La morale de Kant et de Fichte est très analogue à celle des stoïciens ; cependant, les stoïciens accordaient davantage à l’empire des qualités naturelles ; l’orgueil romain se retrouve dans leur manière de juger l’homme. Les Kantiens croient à l’action nécessaire et continuelle de la volonté contre les mauvais penchants. Ils ne tolèrent point les exceptions dans l’obéissance au devoir, et rejettent toutes les excuses qui pourraient les motiver.
L’opinion de Kant sur la véracité en est un exemple ; il la considère avec raison comme la base de toute morale. Quand le fils de Dieu s’est appelé le Verbe, ou la Parole, peut-être voulait-il honorer ainsi dans le langage l’admirable faculté de révéler ce qu’on pense. Kant a porté le respect pour la vérité jusqu’au point de ne pas permettre qu’on la trahît, lors même qu’un scélérat viendrait vous demander si votre ami qu’il poursuit est caché dans votre maison. Il prétend qu’il ne faut jamais se permettre dans aucune circonstance particulière ce qui ne saurait être admis comme loi générale ; mais, dans cette occasion, il oublie qu’on pourrait faire une loi générale de ne sacrifier la vérité qu’à une autre vertu ; car, dès que l’intérêt personnel est écarté d’une question, les sophismes ne sont plus à craindre, et la conscience prononce sur toutes choses avec équité.

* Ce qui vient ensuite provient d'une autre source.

/-! ### Commands (05 R190) -/

/-- The coefficient set of a CE_COEF_STAGE payload (05 R190). -/
def parseCoefs (d : List Byte) : Coefs :=
  { b0 := sle d 4 4, b1 := sle d 8 4, b2 := sle d 12 4, b3 := sle d 16 4, a1 := sle d 20 4, a2 := sle d 24 4, a3 := sle d 28 4
    ff := sle d 32 4 }

/-- CE_COEF_STAGE's checks (05 R176, R190). -/
def specCeCoefStage : OpSpec :=
  { op := 0x0301, lenOk := (·.length == 36), role := needOpr, modes := notRetired
    params := fun p d => inR 0 127 (u8 d 0) && zeros d 1 3 && (laneAt p (u8 d 0)).cfg.used &&
      coefsOk (laneAt p (u8 d 0)) (parseCoefs d) }

/-- CE_COEF_STAGE: the command's checks (05 R176). -/
def execCeCoefStage (ep : Fin 3) (slot : Fin 64) (s : State) : Out :=
  run1 (submit specCeCoefStage true (slotIx ep slot) noAns) s

/-- CE_COEF_STAGE applied (05 R175). -/
def applyStage (d : List Byte) (p : Pkg) : Pkg :=
  updLane (u8 d 0) (fun x => { x with rw := { x.rw with staged := parseCoefs d } }) p

/-- Used lanes of a LANE_MASK (05 R190). -/
def maskLanes (p : Pkg) (d : List Byte) : List Nat :=
  (List.range 128).filter (fun l => tb (le d 0 16) l && (laneAt p l).cfg.used)

/-- CE_COEF_SWAP's checks (05 R190). -/
def specCeCoefSwap : OpSpec :=
  { op := 0x0302, lenOk := (·.length == 20), role := needOpr, modes := notRetired
    params := fun p d => !(maskLanes p d).isEmpty && inR 0 1 (u8 d 16) && zeros d 17 3 }

/-- CE_COEF_SWAP: the command's checks (05 R177). -/
def execCeCoefSwap (ep : Fin 3) (slot : Fin 64) (s : State) : Out :=
  run1 (submit specCeCoefSwap true (slotIx ep slot) noAns) s

/-- CE_COEF_SWAP applied: each lane's staged bank, as it stands, waits for the lane's next execution (05 R177, R178). -/
def applySwap (id : Nat) (d : List Byte) (p : Pkg) : Pkg :=
  let l := maskLanes p d
  if l.isEmpty then finishWork id .ok p
  else
    let p1 := l.foldl (fun p k => updLane k (fun x => { x with run := { x.run with swap := some (u8 d 16 == 1, x.rw.staged) } }) p) p
    runWork id { p1 with ce := { p1.ce with swapWork := p1.ce.swapWork ++ l.map (fun k => (k, id)) } }

/-- RC_CONTROL's checks (05 R190). -/
def specRcControl : OpSpec :=
  { op := 0x0303, lenOk := (·.length == 12), role := needOpr, modes := notRetired
    params := fun p d =>
      let x := laneAt p (u8 d 0)
      let g := u32 d 4
      let f := u32 d 8
      inR 0 127 (u8 d 0) && x.cfg.used && x.cfg.rc && inR 0 4 (u8 d 1) && (inR 0 31 (u8 d 2) || u8 d 2 == 0xFF) &&
        (inR 0 64 (u8 d 3) || u8 d 3 == 0xFF) && (inR 1 0x40000000 g || g == 0xFFFFFFFF) &&
        (inR 966367642 0x40000000 f || f == 0xFFFFFFFF) }

/-- RC_CONTROL: the command's checks (05 R182). -/
def execRcControl (ep : Fin 3) (slot : Fin 64) (s : State) : Out :=
  run1 (submit specRcControl true (slotIx ep slot) noAns) s

/-- The state machine of 05 R182 on RC_CONTROL. -/
def rcRequest (valid : Bool) (a : Nat) (r : LaneRc) : LaneRc :=
  let want := if a = 1 then RcState.learn else .hold
  if a = 1 ∨ a = 2 then
    match r.st with
    | .off => if valid then { r with st := want, req := want } else { r with st := .coast, req := want, good := 0 }
    | .coast => { r with req := want }
    | _ => { r with st := want, req := want }
  else if a = 3 then { r with clear := true }
  else if a = 4 then { r with st := .off, req := .off }
  else r

/-- RC_CONTROL applied (05 R182, R190). -/
def applyRc (d : List Byte) (p : Pkg) : Pkg :=
  updLane (u8 d 0) (fun x =>
    { x with rc := rcRequest (nValid (rcmOf p x).n) (u8 d 1) x.rc
             rw := { x.rw with lead := if u8 d 2 = 0xFF then x.rw.lead else u8 d 2
                               qfilt := if u8 d 3 = 0xFF then x.rw.qfilt else u8 d 3
                               gain := if u32 d 4 = 0xFFFFFFFF then x.rw.gain else sle d 4 4
                               forget_ := if u32 d 8 = 0xFFFFFFFF then x.rw.forget_ else sle d 8 4 } }) p

end Sys2Proof.Machine
end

La théorie de Kant, en morale, est sévère et quelquefois sèche, parce qu’elle exclut la sensibilité. Il la regarde comme un reflet des sensations, et comme devant conduire aux passions, dans lesquelles il entre toujours de l’égoïsme ; c’est à cause de cela qu’il n’admet pas cette sensibilité pour guide, et qu’il place la morale sous la sauvegarde de principes immuables. Il n’est rien de plus sévère que cette doctrine ; mais il y a une sévérité qui attendrit, alors même que les mouvements du cœur lui sont suspects, et qu’elle essaie de les bannir tous : quelque vigoureux que soit un moraliste, quand c’est à la conscience qu’il s’adresse, il est sûr de nous émouvoir. Celui qui dit à l’homme : — Trouvez tout en vous-même, — fait toujours naître dans l’âme quelque chose de grand qui tient encore à la sensibilité même dont il exige le sacrifice. Il faut distinguer, en étudiant la philosophie de Kant, le sentiment de la sensibilité ; il admet l’un comme juge des vérités philosophiques ; il considère l’autre comme devant être soumise à la conscience. Le sentiment et la conscience sont employés dans ses écrits comme des termes presque synonymes ; mais la sensibilité se rapproche davantage de la sphère des émotions, et par conséquent des passions qu’elles font naître.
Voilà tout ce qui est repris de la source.